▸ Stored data
def passCols (ps : List PassRec) (window : Bool) (na port : Nat) : Nat :=
  (ps.filter fun q => q.outPort = port && (window || q.drainEnd)).length * 16 * na

/-- Slices of the window's sub-windows: (sub-window number, slice in it) for t = 0 to T - 1 (04 R150, R151). -/
def winSlices (w : WinDesc) (c : Nat) : List (Nat × Nat) :=
  w.subs.zipIdx.flatMap fun p =>
    (List.range ((p.1.2.2.1 * p.1.2.2.2 * c + 127) / 128)).map fun k => (p.2, k)

/-- Output columns per column tile and the number of tiles (04 R156). -/
def tileCols (w : WinDesc) (ow : Nat) : Nat :=
  if w.tileW = 0 then max ow 1 else (w.tileW - w.ew) / w.sw + 1
def tileCount (w : WinDesc) (ow : Nat) : Nat := (ow + tileCols w ow - 1) / tileCols w ow

/-- The output rows of this core's stripe. -/
def myRows (st : StageUnit) (r : StageRec) (oh : Nat) : Nat × Nat := stripeRows st.stripeFirst oh r.member

/-- Position `i` of column tile `tile`: output row and column (04 R152, R156). -/
def tilePos (w : WinDesc) (lo ow tile i : Nat) : Nat × Nat :=
  let m := tileCols w ow
  let n := max 1 (min m (ow - tile * m))
  (lo + i / n, tile * m + i % n)

/-- The plan of the pass that the sequencer stands at. -/
def planOf (s : State) (core : Nat) : Option Plan :=
  let c := s.core core
  match c.stage.info with
  | none => none
  | some r =>
    let na := r.nArrays
    let q := c.stage.seq
    if r.isWindow then
      match c.win.cur, c.stage.passes[q.pass]? with
      | some t, some p =>
        let w := WinDesc.parse r.param
        let (lo, hi) := myRows c.stage r t.oh
        let m := tileCols w t.ow
        let n := min m (t.ow - q.tile * m)
        some ⟨(hi - lo) * n, (winSlices w w.inC).length, r.npass, w.blockM1 + 1,
          passCols c.stage.passes true na p.outPort, passColBase c.stage.passes true na q.pass, 16 * na,
          p.outPort, true, false⟩
      | _, _ => none
    else if r.isMatmul then
      match (c.inPort 0).hdr with
      | none => none
      | some h =>
        if r.wsrc then
          match (c.inPort 1).hdr with
          | none => none
          | some h1 =>
            let k := wsrcK r h1
            let n := wsrcCols r h1
            let wid := 16 * na
            some ⟨h.length / max k 1, (k + 127) / 128, (n + wid - 1) / wid, matBlock r.param, n, q.pass * wid,
              min wid (n - q.pass * wid), 0, true, false⟩
        else
          match c.stage.passes[q.pass]? with
          | none => none
          | some p =>
            some ⟨h.length / max (matK r.param) 1, p.tiles / na, r.npass, matBlock r.param,
              passCols c.stage.passes false na p.outPort, passColBase c.stage.passes false na q.pass, 16 * na,
              p.outPort, p.drainEnd, p.accKeep⟩
    else none

/-! ### Row formation -/

/-- Elements `[lo, lo + n)` of a list, each missing one the zero code. -/
def lanes (z : Nat) (es : List Elem) (lo n : Nat) : List Elem :=
  let got := (es.drop lo).take n
  got ++ List.replicate (n - got.length) ⟨BitVec.ofNat 256 z, false⟩

/-- A row to be issued: its lanes, or a control row of padding (04 R157). -/
inductive Formed where
  | lanes (es : List Elem)
  | control
  | wait
  deriving DecidableEq, Repr

/-- The slice `t` of position `pos` of a MATMUL row of `k` elements; a slice beyond K is one lane of zero. -/
def matRow (m : AMode) (k : Nat) (p : InPort) (pos slice : Nat) : Formed :=
  let lo := 128 * slice
  let z := zeroCode (actFmt m)
  if lo ≥ k then .lanes [⟨BitVec.ofNat 256 z, false⟩]
  else
    let n := min 128 (k - lo)
    if p.elems.length < pos * k + lo + n && !p.done then .wait
    else .lanes (lanes z p.elems (pos * k + lo) n)

/-- A filter of one tap, which never uses the line buffers (04 R157). -/
def WinDesc.oneTap (w : WinDesc) : Bool := w.subCount = 0 && w.kh = 1 && w.kw = 1

/-- The input rows that reach this core's port, in order: every row, or the rows that go to its stripe (04 R160). -/
def arrivingRows (st : StageUnit) (r : StageRec) (w : WinDesc) (t : WinTensor) : List Nat :=
  if st.stripeFirst = [] then List.range t.hdr.h
  else (List.range t.hdr.h).filter fun x => w.rowHome (t.padV = 2) st.stripeFirst t.hdr.h t.oh x = r.member

/-- The key of input row `x` in the line buffers, in the pass run and column tile at the sequencer. -/
def lineKey (q : Sequencer) (x : Nat) : Nat := (q.run * 65536 + q.tile) * 65536 + x

/-- The channels of one tap of a window: from the port for a filter of one tap, where input row `r` is the one of that
place among the rows that arrive, else from the line buffers; zero for padding; or nothing yet. -/
def tapElems (z n : Nat) (c : Core) (direct : Option (List Nat × Nat)) (row col : Option Nat) : Option (List Elem) :=
  match row, col with
  | some r, some x =>
    match direct with
    | some (rows, w) =>
      (rows.findIdx? (· = r)).bind fun i =>
        let es := (c.inPort 0).elems
        if es.length < (i * w + x + 1) * n then none else some (lanes z es ((i * w + x) * n) n)
    | none => (tget c.win.lines (lineKey c.stage.seq r)).bind fun l => tget l.cols x
  | _, _ => some (List.replicate n ⟨BitVec.ofNat 256 z, false⟩)

/-- A window of a filter of one tap lies wholly in zero padding (04 R157). -/
def inPadding (w : WinDesc) (t : WinTensor) (o x : Nat) : Bool :=
  (reflectPos (t.padV = 2) t.hdr.h (w.rowAt o 0)).isNone || (reflectPos (t.padH = 2) t.hdr.w (w.colAt x 0)).isNone

/-- The window register for slice `slice` of the window at output position `(o, x)`: of each tap of its sub-window, in
the order of R150, the lanes that the slice takes (04 R141, R150, R158, R159). -/
def winTaps (m : AMode) (c : Core) (r : StageRec) (w : WinDesc) (t : WinTensor) (o x slice : Nat) :
    Option (List (List Elem)) :=
  let z := zeroCode (actFmt m)
  (winSlices w w.inC)[slice]?.bind fun (k, part) =>
    (w.subs[k]?).bind fun (ro, co, kh, kw) =>
      let row (i : Nat) := reflectPos (t.padV = 2) t.hdr.h (w.rowAt o (ro + i))
      let col (j : Nat) := reflectPos (t.padH = 2) t.hdr.w (w.colAt x (co + j))
      let direct := if w.oneTap then some (arrivingRows c.stage r w t, t.hdr.w) else none
      let taps := (List.range kh).flatMap fun i => (List.range kw).map fun j =>
        tapElems z w.inC c direct (row i) (col j)
      if taps.any (·.isNone) then none
      else
        let lo := 128 * part
        let hi := min (lo + 128) (kh * kw * w.inC)
        some ((taps.filterMap id).zipIdx.map fun p =>
          let a := max lo (p.2 * w.inC)
          let b := min hi ((p.2 + 1) * w.inC)
          (p.1.drop (a - p.2 * w.inC)).take (b - a))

▸ DESCRIPTION OF THE TASK
Count the lines of the data that hold the word "isNone". Report the count and nothing more.

▸ WRITTEN ANSWER
2